**Directions:** Below are entries. Copy exactly the lines running from the line that holds "def Tile.half (t" to the line that holds "t.setWord (p /", with both ends included.

**Exercise data:**
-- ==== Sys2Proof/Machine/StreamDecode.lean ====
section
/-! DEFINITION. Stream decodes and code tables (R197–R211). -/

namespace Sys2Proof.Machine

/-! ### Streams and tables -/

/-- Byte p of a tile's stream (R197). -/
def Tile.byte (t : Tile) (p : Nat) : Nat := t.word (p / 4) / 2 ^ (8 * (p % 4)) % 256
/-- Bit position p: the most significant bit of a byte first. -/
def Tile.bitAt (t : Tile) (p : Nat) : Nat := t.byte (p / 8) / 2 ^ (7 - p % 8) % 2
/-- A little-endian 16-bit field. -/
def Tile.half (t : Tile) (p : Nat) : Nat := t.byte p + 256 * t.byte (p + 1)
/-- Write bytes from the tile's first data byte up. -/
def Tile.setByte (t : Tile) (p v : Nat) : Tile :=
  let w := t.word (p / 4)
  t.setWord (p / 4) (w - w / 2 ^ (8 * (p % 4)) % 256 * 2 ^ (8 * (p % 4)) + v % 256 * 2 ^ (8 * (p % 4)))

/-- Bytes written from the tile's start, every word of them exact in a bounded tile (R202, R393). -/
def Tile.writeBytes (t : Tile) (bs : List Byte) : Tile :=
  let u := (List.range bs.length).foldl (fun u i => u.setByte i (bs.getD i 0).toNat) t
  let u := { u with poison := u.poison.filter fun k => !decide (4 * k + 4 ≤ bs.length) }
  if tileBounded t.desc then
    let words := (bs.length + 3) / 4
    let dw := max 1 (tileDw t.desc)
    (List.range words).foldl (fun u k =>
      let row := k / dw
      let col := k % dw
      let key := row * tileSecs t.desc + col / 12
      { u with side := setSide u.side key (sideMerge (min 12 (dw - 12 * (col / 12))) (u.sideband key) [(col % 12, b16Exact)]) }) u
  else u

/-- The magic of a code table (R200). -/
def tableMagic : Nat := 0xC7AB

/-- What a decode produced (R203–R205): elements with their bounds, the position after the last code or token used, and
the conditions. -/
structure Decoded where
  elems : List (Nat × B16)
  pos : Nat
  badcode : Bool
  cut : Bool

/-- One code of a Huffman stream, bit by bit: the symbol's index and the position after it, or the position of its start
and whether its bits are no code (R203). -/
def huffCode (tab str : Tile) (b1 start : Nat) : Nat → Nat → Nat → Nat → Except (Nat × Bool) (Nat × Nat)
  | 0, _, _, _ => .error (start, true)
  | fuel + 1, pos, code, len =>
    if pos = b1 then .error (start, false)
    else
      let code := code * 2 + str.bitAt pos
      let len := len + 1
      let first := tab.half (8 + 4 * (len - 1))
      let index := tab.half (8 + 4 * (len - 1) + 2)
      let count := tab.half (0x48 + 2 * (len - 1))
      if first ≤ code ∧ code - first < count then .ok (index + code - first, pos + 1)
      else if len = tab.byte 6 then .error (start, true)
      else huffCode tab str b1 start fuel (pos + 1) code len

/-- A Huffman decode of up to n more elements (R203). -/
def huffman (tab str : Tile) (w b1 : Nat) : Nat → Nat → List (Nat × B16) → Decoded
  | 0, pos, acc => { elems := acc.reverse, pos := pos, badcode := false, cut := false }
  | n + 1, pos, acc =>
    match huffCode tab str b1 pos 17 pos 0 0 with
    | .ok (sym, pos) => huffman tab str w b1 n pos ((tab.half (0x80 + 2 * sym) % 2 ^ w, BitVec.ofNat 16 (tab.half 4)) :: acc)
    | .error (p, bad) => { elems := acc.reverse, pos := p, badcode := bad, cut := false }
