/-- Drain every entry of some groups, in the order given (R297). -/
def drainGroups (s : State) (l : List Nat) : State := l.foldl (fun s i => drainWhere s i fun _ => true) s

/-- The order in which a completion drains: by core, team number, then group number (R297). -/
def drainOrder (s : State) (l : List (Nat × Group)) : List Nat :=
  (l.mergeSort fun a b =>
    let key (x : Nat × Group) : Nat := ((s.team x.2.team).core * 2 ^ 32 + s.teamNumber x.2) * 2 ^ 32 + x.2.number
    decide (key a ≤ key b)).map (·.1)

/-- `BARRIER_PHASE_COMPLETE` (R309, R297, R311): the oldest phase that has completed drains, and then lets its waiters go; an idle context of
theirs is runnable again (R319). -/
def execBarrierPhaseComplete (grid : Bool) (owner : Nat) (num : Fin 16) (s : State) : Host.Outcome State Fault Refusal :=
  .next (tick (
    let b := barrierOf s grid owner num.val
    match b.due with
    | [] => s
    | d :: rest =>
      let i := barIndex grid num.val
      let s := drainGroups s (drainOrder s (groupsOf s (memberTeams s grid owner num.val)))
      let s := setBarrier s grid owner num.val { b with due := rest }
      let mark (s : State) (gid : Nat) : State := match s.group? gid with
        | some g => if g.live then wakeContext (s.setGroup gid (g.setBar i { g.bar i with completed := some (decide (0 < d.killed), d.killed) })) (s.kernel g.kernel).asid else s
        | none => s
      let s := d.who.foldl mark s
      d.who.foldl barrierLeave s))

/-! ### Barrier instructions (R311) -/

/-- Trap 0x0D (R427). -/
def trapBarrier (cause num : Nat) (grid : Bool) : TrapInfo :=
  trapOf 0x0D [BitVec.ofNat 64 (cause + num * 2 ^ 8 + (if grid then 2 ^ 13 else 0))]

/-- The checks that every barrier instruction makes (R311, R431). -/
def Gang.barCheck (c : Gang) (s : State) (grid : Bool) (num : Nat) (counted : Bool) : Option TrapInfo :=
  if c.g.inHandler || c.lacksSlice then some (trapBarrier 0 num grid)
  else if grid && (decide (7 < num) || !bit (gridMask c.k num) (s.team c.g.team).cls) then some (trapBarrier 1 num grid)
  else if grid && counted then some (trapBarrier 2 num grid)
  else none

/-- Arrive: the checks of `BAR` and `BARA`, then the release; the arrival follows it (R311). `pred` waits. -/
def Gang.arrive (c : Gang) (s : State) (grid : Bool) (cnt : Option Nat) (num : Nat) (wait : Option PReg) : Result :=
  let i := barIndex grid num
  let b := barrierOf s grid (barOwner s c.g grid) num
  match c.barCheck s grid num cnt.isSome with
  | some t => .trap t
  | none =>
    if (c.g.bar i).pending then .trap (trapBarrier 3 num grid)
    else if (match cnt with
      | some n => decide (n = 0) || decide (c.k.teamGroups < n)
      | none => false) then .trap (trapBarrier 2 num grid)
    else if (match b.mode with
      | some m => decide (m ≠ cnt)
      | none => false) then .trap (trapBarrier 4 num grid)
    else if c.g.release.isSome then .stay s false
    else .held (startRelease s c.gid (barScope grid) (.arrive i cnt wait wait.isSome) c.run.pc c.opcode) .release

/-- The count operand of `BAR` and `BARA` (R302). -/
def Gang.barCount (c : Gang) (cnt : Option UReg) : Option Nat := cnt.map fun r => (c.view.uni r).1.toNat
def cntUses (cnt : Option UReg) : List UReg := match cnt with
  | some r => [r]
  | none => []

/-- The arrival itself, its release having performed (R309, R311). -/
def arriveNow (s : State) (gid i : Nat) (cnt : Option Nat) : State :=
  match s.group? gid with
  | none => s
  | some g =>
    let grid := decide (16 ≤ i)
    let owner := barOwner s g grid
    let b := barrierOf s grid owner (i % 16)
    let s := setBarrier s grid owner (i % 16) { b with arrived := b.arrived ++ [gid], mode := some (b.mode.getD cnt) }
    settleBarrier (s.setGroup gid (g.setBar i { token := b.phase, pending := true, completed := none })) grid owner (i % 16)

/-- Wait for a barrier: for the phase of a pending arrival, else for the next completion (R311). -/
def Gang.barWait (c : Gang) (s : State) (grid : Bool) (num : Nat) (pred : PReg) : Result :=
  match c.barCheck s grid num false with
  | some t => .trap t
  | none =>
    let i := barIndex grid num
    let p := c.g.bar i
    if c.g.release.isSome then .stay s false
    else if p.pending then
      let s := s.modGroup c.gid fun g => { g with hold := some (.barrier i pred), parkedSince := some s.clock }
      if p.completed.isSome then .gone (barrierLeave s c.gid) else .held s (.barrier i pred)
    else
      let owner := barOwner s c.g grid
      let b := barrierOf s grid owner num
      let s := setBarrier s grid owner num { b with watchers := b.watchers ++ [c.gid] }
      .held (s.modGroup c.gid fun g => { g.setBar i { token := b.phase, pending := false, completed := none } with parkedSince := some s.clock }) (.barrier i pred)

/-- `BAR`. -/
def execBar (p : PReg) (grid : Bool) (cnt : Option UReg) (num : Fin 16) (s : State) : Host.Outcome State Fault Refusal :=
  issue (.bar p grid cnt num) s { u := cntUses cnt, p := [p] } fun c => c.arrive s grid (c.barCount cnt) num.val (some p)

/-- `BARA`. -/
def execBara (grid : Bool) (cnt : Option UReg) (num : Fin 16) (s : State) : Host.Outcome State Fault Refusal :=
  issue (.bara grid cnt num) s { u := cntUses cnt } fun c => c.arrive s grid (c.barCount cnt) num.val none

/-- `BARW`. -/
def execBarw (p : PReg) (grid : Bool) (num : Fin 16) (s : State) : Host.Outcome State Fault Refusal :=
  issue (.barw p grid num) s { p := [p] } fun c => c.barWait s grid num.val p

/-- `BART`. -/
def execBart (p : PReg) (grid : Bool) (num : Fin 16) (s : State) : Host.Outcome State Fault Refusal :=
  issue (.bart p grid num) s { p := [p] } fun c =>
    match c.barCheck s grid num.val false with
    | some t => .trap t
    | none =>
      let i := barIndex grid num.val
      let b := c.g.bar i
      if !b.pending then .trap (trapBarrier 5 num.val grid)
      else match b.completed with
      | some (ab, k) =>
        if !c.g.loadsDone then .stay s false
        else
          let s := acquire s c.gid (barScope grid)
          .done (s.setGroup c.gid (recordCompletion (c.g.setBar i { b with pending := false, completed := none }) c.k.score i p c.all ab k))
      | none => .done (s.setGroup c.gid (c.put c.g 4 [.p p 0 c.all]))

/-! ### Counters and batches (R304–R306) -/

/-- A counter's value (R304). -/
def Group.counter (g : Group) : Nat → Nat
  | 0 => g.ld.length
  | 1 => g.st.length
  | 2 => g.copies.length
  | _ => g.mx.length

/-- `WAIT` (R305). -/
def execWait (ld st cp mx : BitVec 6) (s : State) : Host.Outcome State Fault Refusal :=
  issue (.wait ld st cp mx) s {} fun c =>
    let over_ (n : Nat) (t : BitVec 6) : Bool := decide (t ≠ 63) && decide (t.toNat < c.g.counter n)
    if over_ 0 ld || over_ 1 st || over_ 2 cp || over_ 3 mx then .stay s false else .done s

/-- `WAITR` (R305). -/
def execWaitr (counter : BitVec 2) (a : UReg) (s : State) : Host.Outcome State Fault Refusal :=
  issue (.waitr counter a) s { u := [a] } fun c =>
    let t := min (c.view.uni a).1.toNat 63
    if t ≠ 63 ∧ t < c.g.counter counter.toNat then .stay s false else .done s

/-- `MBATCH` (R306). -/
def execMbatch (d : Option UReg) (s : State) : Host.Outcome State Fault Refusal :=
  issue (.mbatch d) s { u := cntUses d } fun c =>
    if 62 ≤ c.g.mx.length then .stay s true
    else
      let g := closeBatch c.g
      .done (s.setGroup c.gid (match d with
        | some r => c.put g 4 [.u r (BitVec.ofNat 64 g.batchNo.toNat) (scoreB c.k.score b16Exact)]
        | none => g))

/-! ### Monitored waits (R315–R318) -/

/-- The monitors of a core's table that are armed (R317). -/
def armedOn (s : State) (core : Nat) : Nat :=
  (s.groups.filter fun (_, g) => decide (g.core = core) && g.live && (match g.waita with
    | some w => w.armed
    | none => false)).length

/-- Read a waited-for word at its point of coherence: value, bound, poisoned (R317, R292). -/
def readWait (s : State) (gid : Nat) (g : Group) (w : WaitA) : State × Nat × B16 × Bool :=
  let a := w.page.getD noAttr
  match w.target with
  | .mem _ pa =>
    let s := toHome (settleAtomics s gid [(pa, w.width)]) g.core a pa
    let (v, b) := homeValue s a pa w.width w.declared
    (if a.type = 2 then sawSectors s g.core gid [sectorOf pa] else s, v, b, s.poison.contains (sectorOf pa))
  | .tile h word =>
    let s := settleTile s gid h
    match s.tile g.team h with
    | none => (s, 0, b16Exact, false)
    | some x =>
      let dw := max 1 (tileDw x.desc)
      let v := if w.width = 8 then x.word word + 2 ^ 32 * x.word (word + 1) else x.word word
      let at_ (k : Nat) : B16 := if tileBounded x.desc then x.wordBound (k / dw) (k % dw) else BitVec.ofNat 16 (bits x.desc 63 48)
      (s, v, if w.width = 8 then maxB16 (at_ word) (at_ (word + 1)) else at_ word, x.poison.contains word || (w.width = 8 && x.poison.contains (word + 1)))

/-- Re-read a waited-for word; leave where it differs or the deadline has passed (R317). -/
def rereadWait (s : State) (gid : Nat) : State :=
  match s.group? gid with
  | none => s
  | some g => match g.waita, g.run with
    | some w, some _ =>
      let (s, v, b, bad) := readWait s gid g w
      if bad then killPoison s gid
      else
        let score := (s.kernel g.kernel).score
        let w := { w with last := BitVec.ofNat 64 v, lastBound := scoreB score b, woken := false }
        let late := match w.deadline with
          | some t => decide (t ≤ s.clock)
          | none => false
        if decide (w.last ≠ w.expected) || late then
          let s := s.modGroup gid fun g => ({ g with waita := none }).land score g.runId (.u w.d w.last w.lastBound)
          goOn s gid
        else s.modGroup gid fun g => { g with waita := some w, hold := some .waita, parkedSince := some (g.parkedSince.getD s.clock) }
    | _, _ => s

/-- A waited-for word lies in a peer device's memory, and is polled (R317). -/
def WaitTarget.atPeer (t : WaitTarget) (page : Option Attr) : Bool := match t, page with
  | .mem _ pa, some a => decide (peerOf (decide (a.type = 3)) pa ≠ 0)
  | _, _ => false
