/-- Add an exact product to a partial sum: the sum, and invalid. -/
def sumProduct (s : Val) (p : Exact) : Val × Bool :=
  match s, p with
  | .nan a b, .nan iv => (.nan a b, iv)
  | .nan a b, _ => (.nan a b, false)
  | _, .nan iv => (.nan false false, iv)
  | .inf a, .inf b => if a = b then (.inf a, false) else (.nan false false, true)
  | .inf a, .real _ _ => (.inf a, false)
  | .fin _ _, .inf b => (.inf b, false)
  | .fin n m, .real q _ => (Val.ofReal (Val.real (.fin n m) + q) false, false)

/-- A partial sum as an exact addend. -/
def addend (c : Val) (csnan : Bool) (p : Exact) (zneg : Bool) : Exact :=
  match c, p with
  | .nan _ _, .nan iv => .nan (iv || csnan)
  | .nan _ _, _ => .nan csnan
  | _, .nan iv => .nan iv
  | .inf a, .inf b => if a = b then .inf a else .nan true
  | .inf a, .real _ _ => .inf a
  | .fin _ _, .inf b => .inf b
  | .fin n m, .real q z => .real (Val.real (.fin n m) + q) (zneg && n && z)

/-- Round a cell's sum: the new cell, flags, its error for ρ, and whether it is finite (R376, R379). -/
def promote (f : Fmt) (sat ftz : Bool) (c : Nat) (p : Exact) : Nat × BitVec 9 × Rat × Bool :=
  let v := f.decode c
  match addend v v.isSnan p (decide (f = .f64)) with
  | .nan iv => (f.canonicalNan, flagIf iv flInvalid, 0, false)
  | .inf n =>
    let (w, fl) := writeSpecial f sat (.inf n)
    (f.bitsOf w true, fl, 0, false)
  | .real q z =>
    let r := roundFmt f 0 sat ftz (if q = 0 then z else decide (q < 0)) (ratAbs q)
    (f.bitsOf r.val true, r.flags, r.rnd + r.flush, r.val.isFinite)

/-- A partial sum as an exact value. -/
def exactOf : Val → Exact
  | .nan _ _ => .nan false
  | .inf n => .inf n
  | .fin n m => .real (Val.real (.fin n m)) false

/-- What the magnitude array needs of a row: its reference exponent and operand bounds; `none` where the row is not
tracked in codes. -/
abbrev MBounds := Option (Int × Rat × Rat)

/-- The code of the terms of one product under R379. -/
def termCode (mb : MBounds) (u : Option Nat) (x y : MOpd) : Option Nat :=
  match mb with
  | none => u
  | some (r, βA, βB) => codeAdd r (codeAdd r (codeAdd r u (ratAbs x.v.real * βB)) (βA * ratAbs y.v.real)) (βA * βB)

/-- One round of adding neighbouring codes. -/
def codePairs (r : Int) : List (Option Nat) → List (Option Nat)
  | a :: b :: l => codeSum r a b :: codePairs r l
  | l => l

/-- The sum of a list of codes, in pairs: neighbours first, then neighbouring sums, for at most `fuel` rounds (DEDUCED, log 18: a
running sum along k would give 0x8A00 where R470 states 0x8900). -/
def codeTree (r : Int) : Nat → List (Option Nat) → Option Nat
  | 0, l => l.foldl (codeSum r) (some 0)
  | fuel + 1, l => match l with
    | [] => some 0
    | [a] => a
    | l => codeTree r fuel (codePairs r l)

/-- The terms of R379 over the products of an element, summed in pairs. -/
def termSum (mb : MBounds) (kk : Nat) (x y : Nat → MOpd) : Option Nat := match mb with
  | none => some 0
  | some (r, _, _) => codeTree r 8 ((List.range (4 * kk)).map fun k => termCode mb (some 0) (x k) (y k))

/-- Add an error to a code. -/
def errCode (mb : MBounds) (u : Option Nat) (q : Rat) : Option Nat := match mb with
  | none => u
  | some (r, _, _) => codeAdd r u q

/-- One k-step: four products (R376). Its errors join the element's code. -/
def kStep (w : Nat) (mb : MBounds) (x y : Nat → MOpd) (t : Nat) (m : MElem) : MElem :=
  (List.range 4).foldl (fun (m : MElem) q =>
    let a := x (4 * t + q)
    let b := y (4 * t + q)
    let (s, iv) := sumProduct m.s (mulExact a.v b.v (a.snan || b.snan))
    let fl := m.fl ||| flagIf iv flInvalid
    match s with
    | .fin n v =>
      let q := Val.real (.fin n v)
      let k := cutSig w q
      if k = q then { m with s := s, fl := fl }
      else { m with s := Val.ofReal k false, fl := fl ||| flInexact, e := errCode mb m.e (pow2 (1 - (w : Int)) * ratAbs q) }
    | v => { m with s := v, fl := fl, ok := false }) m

**Task solution:**
def Tile.half (t : Tile) (p : Nat) : Nat := t.byte p + 256 * t.byte (p + 1)
/-- Write bytes from the tile's first data byte up. -/
def Tile.setByte (t : Tile) (p v : Nat) : Tile :=
  let w := t.word (p / 4)
  t.setWord (p / 4) (w - w / 2 ^ (8 * (p % 4)) % 256 * 2 ^ (8 * (p % 4)) + v % 256 * 2 ^ (8 * (p % 4)))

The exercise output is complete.